This is a subject that I really find fascinating, because there's really nothing that I can think of to compare it to in the past 50 years...
Both Washington and Colorado have legalized marijuana, and as a result, something that used to be totally black market is now becoming a legit industry -- I believe Colorado now has a Marijuana Czar as a state official to overlook the whole thing. I bet Yakov Smirnoff has a good joke about that in Branson, but I digress.
Washington is planning a 25% tax on each of the grower, the processor, and the distributer. There will also be the sales tax on the last leg of that (8.75), so overall it ends up being around a 45% tax to the consumer (I've heard as high as 58%, but there's propaganda on both sides of this debate.) So the problem there is that a legal ounce is estimated to cost you $482 in Washington ($723 in their worst projection, citation below), but the black market is running less than $250 an ounce.
I think states have looked at tobacco as the industry to mirror with this... Washington charges about $3 per pack as state tax. I think the thing they are overlooking is that there was never a black market infrastructure in place to handle moving tobacco... it has always been legal, and until the past twenty-five years or so, it really hasn't been taxed severely.

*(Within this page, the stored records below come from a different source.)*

theorem memoryOk_ofBytes_slice (image : List Byte) (start size : Nat) :
    MemoryOk (Memory.ofBytes ((image.drop start).take size)) size :=
  ⟨Memory.wf_ofBytes _, Memory.fits_ofBytes _ _ (List.length_take_le _ _)⟩

/-- Settles O13: a load goes through exactly for an accepted image, whose bytes are then read at their offsets. -/
theorem cartridgeLoad : Obligations.CartridgeLoad := by
  intro brkMode maskGating image
  refine ⟨⟨?_, ?_⟩, ?_⟩
  · rintro ⟨cfg, h⟩
    obtain ⟨size, hsize, -⟩ := (loadCartridge_eq_ok _ _ _ _).1 h
    obtain ⟨htag, hcontrol, h7, h6, hbanks, hbytes, hchr, hlength⟩ := (accepted_iff _ _).1 hsize
    rw [prgStart_eq, hbytes] at hlength
    exact ⟨htag, hcontrol, h7, h6, hbanks, hchr, hlength⟩
  · rintro ⟨htag, hcontrol, h7, h6, hbanks, hchr, hlength⟩
    obtain ⟨size, hbytes⟩ := exists_prgSize hbanks
    refine ⟨_, (loadCartridge_eq_ok _ _ _ _).2 ⟨size, (accepted_iff _ _).2 ?_, rfl⟩⟩
    rw [prgStart_eq, hbytes]
    exact ⟨htag, hcontrol, h7, h6, hbanks, rfl, hchr, hlength⟩
  · intro cfg h
    obtain ⟨size, hsize, rfl⟩ := (loadCartridge_eq_ok _ _ _ _).1 h
    obtain ⟨-, -, -, -, -, hbytes, -, -⟩ := (accepted_iff _ _).1 hsize
    have hbytes' : size.bytes = 16384 * (image.getD 4 0).toNat := hbytes
    have hstart : 16 + (if (image.getD 6 0).toNat / 4 % 2 = 1 then 512 else 0) = prgStart image := (prgStart_eq image).symm
    dsimp only
    rw [hstart, ← hbytes']
    exact ⟨rfl, rfl, rfl, mirroringOf_eq image, fun n hn => read_ofBytes_slice image hn,
      fun n hn => read_ofBytes_slice image hn, memoryOk_ofBytes_slice _ _ _, memoryOk_ofBytes_slice _ _ _⟩

end Sys2Proof.Proofs
end

section
/-!
SUPPORT. The CPU's address space: which addresses are one byte, what a write of plain memory leaves there, and what an instruction
leaves of the bytes it does not store to.
-/

namespace Sys2Proof.Proofs

open Sys2Proof.Machine Sys2Proof.Claims

variable {s t : State} {a b : Word}

/-! ### O39: the bytes an instruction does not store to -/

/-- A step changes no byte that the footprint does not store to; reads and changes of the CPU group change none. -/
theorem Touch.peek_eq {F : Footprint} (hF : ∀ e ∈ F.stores, regionOf s.cfg a ≠ regionOf s.cfg e) (h : Touch F s t) :
    peek t a = peek s a := by
  cases h with
  | read _ h => exact (memRead_frame h).peek a
  | write he h => exact peek_after_write h a (hF _ he)
  | cpu h _ => rw [h]; rfl

/-- No step changes the configuration, so the addresses mean the same bytes all along the sequence. -/
theorem Touches.peek_eq {F : Footprint} (hF : ∀ e ∈ F.stores, regionOf s.cfg a ≠ regionOf s.cfg e) (h : Touches F s t) :
    peek t a = peek s a := by
  induction h with
  | refl => rfl
  | tail hfirst hlast ih =>
    rw [← (Touches.frame hfirst).cfg] at hF
    exact (hlast.peek_eq hF).trans ih

/-- Settles O39: an instruction's accesses stay in its footprint, which stores only to the listed addresses. -/
theorem memoryFrame : Obligations.MemoryFrame := by
  intro i s t h a ha
  rw [← footprintOf_stores] at ha
  exact (exec_touches h).peek_eq ha

/-! ### O41: mirrors and PRG ROM -/

theorem regionOf_ram_of_lt (cfg : Config) (ha : a.toNat < 0x2000) : regionOf cfg a = .ram (a.toNat % 0x800) := if_pos ha

/-- A read depends on where the address falls, and on nothing else of it. -/
theorem memRead_congr (h : regionOf s.cfg a = regionOf s.cfg b) : memRead a s = memRead b s := by
  rw [memRead, memRead, h]

/-- A write below PRG ROM depends on where the address falls; a write to PRG ROM has the address in its fault (R80). -/
theorem memWrite_congr (d : Byte) (ha : a.toNat < 0x8000) (h : regionOf s.cfg a = regionOf s.cfg b) :
    memWrite a d s = memWrite b d s := by
  rw [memWrite, memWrite, ← h]
  cases hr : regionOf s.cfg a with
  | prgRom i => exact absurd ((regionOf_prgRom _ _ _).1 hr).1 (Nat.not_le.2 ha)
  | _ => rfl
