-- ==== Sys2Proof/Machine/Operands.lean ====
section
/-! DEFINITION. The operand forms: lengths, slices, padding and unpadding, the write pointer, the sequence number
(spec/41_framer.md section 1, spec/42_reassembler.md section 1, spec/10_state.md R32). -/

namespace Sys2Proof.Machine

/-! ## Transmit -/

/-- `NFRAMES(L)` (R130). -/
def nframes (len : Nat) : Nat :=
  if len ≤ Config.sfMax then 1 else 1 + (len - Config.ffData + (Config.cfData - 1)) / Config.cfData

/-- The index of the first message byte the frame of index `k` carries: 0, or `off(k) = 5 + 6 (k - 1)` (R134, R135). -/
def sliceStart (k : Nat) : Nat := if k = 0 then 0 else Config.ffData + Config.cfData * (k - 1)

/-- How many message bytes the frame of index `k` carries: `L` for a Single frame, 5 for a First frame,
`n(k) = min(6, L - off(k))` for a Consecutive frame (R132 to R135). -/
def sliceLen (len k : Nat) : Nat :=
  if len ≤ Config.sfMax then len
  else if k = 0 then Config.ffData
  else min Config.cfData (len - sliceStart k)

/-- `Pad` (R131). -/
def pad (d : List Byte) : List Byte := d ++ List.replicate (Config.cfData - d.length) Config.fill

/-- Six bytes as a data area, `F[2]` first. -/
def areaOf (d : List Byte) : DataArea :=
  { b2 := d.getD 0 Config.fill, b3 := d.getD 1 Config.fill, b4 := d.getD 2 Config.fill,
    b5 := d.getD 3 Config.fill, b6 := d.getD 4 Config.fill, b7 := d.getD 5 Config.fill }

/-- The sequence number of the Consecutive frame of index `k`: `k % 16` (R78, R139). -/
def seqOf (k : Nat) : BitVec 4 := BitVec.ofNat 4 k

/-! ## Receive -/

/-- A Single frame's length is legal (R161). -/
def legalSingle (sfDl : BitVec 4) : Bool := sfDl.toNat ≤ Config.sfMax

/-- A First frame's length is legal (R161). -/
def legalFirst (ffDl : BitVec 12) : Bool := Config.ffMin ≤ ffDl.toNat

/-- `Unpad(F, 2, n)`: the first `n` bytes of the data area (R160). -/
def unpad (data : DataArea) (n : Nat) : List Byte := data.bytes.take n

/-- `WP = RX_TOTAL - RX_REMAINING` (R32). -/
def writePointer (s : State) : Nat := s.rxTotal.toNat - s.rxRemaining.toNat

/-- The number of bytes the next Consecutive frame carries: `min(6, RX_REMAINING)` (R171). -/
def appendLen (s : State) : Nat := min Config.cfData s.rxRemaining.toNat

end Sys2Proof.Machine
end

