/-- The frames of a message carry its bytes exactly once and in order ("Every message byte is therefore sent exactly once, in
order", 41_framer.md section 3). -/
def Obligations.FramesCoverMessage : Prop :=
  ∀ m : List Byte, m.length ≤ 4095 → (List.range (nframes m.length)).flatMap (fun k => sliceOf m k) = m

/-- A Consecutive frame carries sequence number 0 exactly for messages of at least 96 bytes, and a message needs 17
Consecutive frames exactly from 102 bytes on (41_framer.md section 3, 90_conflicts.md C3). -/
def Obligations.SequenceWrapThresholds : Prop :=
  ∀ len : Nat, 7 ≤ len → len ≤ 4095 →
    ((∃ k, 1 ≤ k ∧ k < nframes len ∧ seqOf k = 0#4) ↔ 96 ≤ len) ∧ (17 ≤ nframes len - 1 ↔ 102 ≤ len)

/-- No step hands the Link a frame of a reserved type, a Single frame over 6 bytes or a First frame under 7 (41_framer.md
section 3, "What the Framer never emits"). -/
def Obligations.FramerNeverEmitsIllegalFrame : Prop :=
  ∀ (s t : State) (p : PortFrame), step s = .next t → t.linkOut = s.linkOut ++ [p] →
    ∃ i, decode (.frame p) = .ok i ∧
      ((∃ dl d, i = .sf s.txNad dl d ∧ dl.toNat ≤ 6) ∨ (∃ dl d, i = .ff s.txNad dl d ∧ 7 ≤ dl.toNat) ∨
       (∃ sn d, i = .cf s.txNad sn d))

/-- R138: the Framer step of the last frame ends the message, with `TX_FRAME = NFRAMES(TX_LEN)`; nothing else ends it but
reset. -/
def Obligations.OnlyLastFrameOrResetEndsMessage : Prop :=
  ∀ s t : State, s.txState = .sending → step s = .next t →
    ((∃ rest, s.inputs = .linkReady :: rest) → s.txFrame.toNat + 1 = nframes s.txLen.toNat →
      t.txState = .idle ∧ t.txDone = true ∧ t.txFrame.toNat = nframes s.txLen.toNat) ∧
    (t.txState = .idle →
      (∃ e rest, s.inputs = e :: rest ∧ isReset e = true) ∨
      ((∃ rest, s.inputs = .linkReady :: rest) ∧ s.txFrame.toNat + 1 = nframes s.txLen.toNat))

/-- No step but a reset changes the message being sent or its address ("No later write can reach a message already being
sent", 20_memory.md section 4). -/
def Obligations.MessageStableWhileSending : Prop :=
  ∀ s t : State, s.txState = .sending → step s = .next t → (∀ e rest, s.inputs = e :: rest → isReset e = false) →
    t.txbuf = s.txbuf ∧ t.txLen = s.txLen ∧ t.txNad = s.txNad

/-- The headline of the transmit side: an accepted TX_START of a written message and then one acceptance by the Link per frame
hand over exactly `Encode(nad, m)`, in order, and end with the message done ("the frames emitted for an accepted legal TX_START
are exactly `Encode(TX_NAD, TXBUF[0 .. TX_LEN − 1])`, in order", 41_framer.md section 1). -/
def Obligations.TransmitRunEmitsEncodeInOrder : Prop :=
  ∀ (s : State) (m : List Byte) (nad : Byte) (rest : List Input),
    s.txState = .idle → m.length ≤ 4095 → txHolds s m →
    s.inputs = .command (txStartWord (BitVec.ofNat 16 m.length) nad) ::
      (List.replicate (nframes m.length) .linkReady ++ rest) →
    ∃ t fs, run (nframes m.length + 1) s = .next t ∧ encodeMessage nad m = .ok fs ∧
      t.linkOut = s.linkOut ++ fs.map packFrame ∧
      t.txState = .idle ∧ t.txDone = true ∧ t.txErr = .none ∧ t.txFrame.toNat = nframes m.length ∧
      t.txLen.toNat = m.length ∧ t.txNad = nad ∧
      sameTxbuf s t ∧ sameRx s t ∧ t.inputs = rest ∧ t.linkIn = s.linkIn

/-! ## Reassembler -/

/-- R165: a legal Single frame in `AWAIT_FS` completes the read; it writes its bytes and nothing else of `RXBUF`. -/
def Obligations.LegalSingleFrameCompletesRead : Prop :=
  ∀ (s : State) (nad : Byte) (dl : BitVec 4) (d : DataArea), s.rxState = .awaitFs → dl.toNat ≤ 6 →
    ∃ t, exec (.sf nad dl d) s = .next t ∧
      t.rxState = .complete ∧ t.rxTotal.toNat = dl.toNat ∧ t.rxRemaining = 0#12 ∧ t.rxErr = s.rxErr ∧ t.rxSeq = s.rxSeq ∧
      (∀ i, Memory.read t.rxbuf i = if i < dl.toNat then d.bytes[i]? else Memory.read s.rxbuf i) ∧
      sameTx s t ∧ sameResponse s t ∧ sameEnv s t

/-- R167: a legal First frame in `AWAIT_FS` opens a message. -/
def Obligations.LegalFirstFrameOpensMessage : Prop :=
  ∀ (s : State) (nad : Byte) (dl : BitVec 12) (d : FirstData), s.rxState = .awaitFs → 7 ≤ dl.toNat →
    ∃ t, exec (.ff nad dl d) s = .next t ∧
      t.rxState = .awaitCf ∧ t.rxTotal = dl ∧ t.rxRemaining.toNat = dl.toNat - 5 ∧ t.rxSeq = 1#4 ∧ t.rxErr = s.rxErr ∧
      (∀ i, Memory.read t.rxbuf i = if i < 5 then d.bytes[i]? else Memory.read s.rxbuf i) ∧
      sameTx s t ∧ sameResponse s t ∧ sameEnv s t

/-- R166, R168, R169, R170: every other frame in `AWAIT_FS` fails the read with `FRAMING`; `RX_STATE` and `RX_ERR` alone
change. -/
def Obligations.OtherFramesFailWhileAwaitingFirst : Prop :=
  ∀ (s : State) (nad : Byte) (dl sn lo type : BitVec 4) (fdl : BitVec 12) (d : DataArea) (fd : FirstData),
    s.rxState = .awaitFs →
    (7 ≤ dl.toNat → exec (.sf nad dl d) s = .next { s with rxState := .failed, rxErr := .framing }) ∧
    (fdl.toNat < 7 → exec (.ff nad fdl fd) s = .next { s with rxState := .failed, rxErr := .framing }) ∧
    exec (.cf nad sn d) s = .next { s with rxState := .failed, rxErr := .framing } ∧
    exec (.reservedType3 nad lo d) s = .next { s with rxState := .failed, rxErr := .framing } ∧
    exec (.reservedType4_7 nad type lo d) s = .next { s with rxState := .failed, rxErr := .framing } ∧
    exec (.reservedType8_F nad type lo d) s = .next { s with rxState := .failed, rxErr := .framing }

/-- R171: a Consecutive frame with the expected sequence number appends `min(6, RX_REMAINING)` bytes at the write pointer. The
premise on `RX_REMAINING` holds in every reachable state (Obligations.StepKeepsInvariant). -/
def Obligations.MatchingConsecutiveFrameAppends : Prop :=
  ∀ (s : State) (nad : Byte) (sn : BitVec 4) (d : DataArea) (n : Nat), s.rxState = .awaitCf → sn = s.rxSeq →
    s.rxRemaining.toNat ≤ s.rxTotal.toNat → n = min 6 s.rxRemaining.toNat →
    ∃ t, exec (.cf nad sn d) s = .next t ∧
      t.rxRemaining.toNat = s.rxRemaining.toNat - n ∧ t.rxSeq.toNat = (s.rxSeq.toNat + 1) % 16 ∧
      t.rxState = (if s.rxRemaining.toNat - n = 0 then .complete else .awaitCf) ∧
      t.rxTotal = s.rxTotal ∧ t.rxErr = s.rxErr ∧
      (∀ i, Memory.read t.rxbuf i =
        if s.rxTotal.toNat - s.rxRemaining.toNat ≤ i ∧ i < s.rxTotal.toNat - s.rxRemaining.toNat + n
        then d.bytes[i - (s.rxTotal.toNat - s.rxRemaining.toNat)]? else Memory.read s.rxbuf i) ∧
      sameTx s t ∧ sameResponse s t ∧ sameEnv s t

/-- R203: any other sequence number fails the read with `SEQUENCE`; `RX_STATE` and `RX_ERR` alone change, so `RX_SEQ` still
shows the number expected. -/
def Obligations.WrongSequenceNumberFailsRead : Prop :=
  ∀ (s : State) (nad : Byte) (sn : BitVec 4) (d : DataArea), s.rxState = .awaitCf → sn ≠ s.rxSeq →
    exec (.cf nad sn d) s = .next { s with rxState := .failed, rxErr := .sequence }

/-- Every frame of another type in `AWAIT_CF` fails the read with `FRAMING`, whatever its low nibble ("The type is checked
before the sequence number", 42_reassembler.md section 2). -/
def Obligations.OtherTypesFailWhileAwaitingConsecutive : Prop :=
  ∀ (s : State) (nad : Byte) (dl lo type : BitVec 4) (fdl : BitVec 12) (d : DataArea) (fd : FirstData),
    s.rxState = .awaitCf →
    exec (.sf nad dl d) s = .next { s with rxState := .failed, rxErr := .framing } ∧
    exec (.ff nad fdl fd) s = .next { s with rxState := .failed, rxErr := .framing } ∧
    exec (.reservedType3 nad lo d) s = .next { s with rxState := .failed, rxErr := .framing } ∧
    exec (.reservedType4_7 nad type lo d) s = .next { s with rxState := .failed, rxErr := .framing } ∧
    exec (.reservedType8_F nad type lo d) s = .next { s with rxState := .failed, rxErr := .framing }

/-- R164, and the padding of 42_reassembler.md section 1: frames that agree on the PCI byte and on the significant bytes of the
data area have the same outcome, whatever their address and their padding. -/
def Obligations.AddressAndPaddingDoNotMatter : Prop :=
  ∀ (s : State) (f g : Frame), f.pci = g.pci →
    (∀ j < significantBytes f.pci s, f.data.bytes[j]? = g.data.bytes[j]?) →
    consume (packFrame f) s = consume (packFrame g) s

I am sure there is some sort of black market for cigs in Washington btw, I just don't think it makes up a very significant percentage of total cigarettes consumed. If I am wrong, I apologize.
For pot, however, all the black market infrastructure is in place, and probably in place pretty well. If the difference in price ends up being nearly double, I can't see people leaving their current source in order to go shopping at some store. Once you buy it, will there really be a way to tell that it's legal vs. illegal? Personally, I would think it better to set a fixed amount per ounce -- say $30? -- that goes to the government. Let the market decide what the price should really be... if it ends up balancing out where a legal store sells it for $280 an ounce and the black market sells it for $250 an ounce, people may consider the cost worth the price of avoiding any hassle from an illegal purchase. Once you are able to break down the cost benefit of running the black market for a while, and it slowly decays, you can raise those costs and you don't have to deal with fighting an established distribution chain.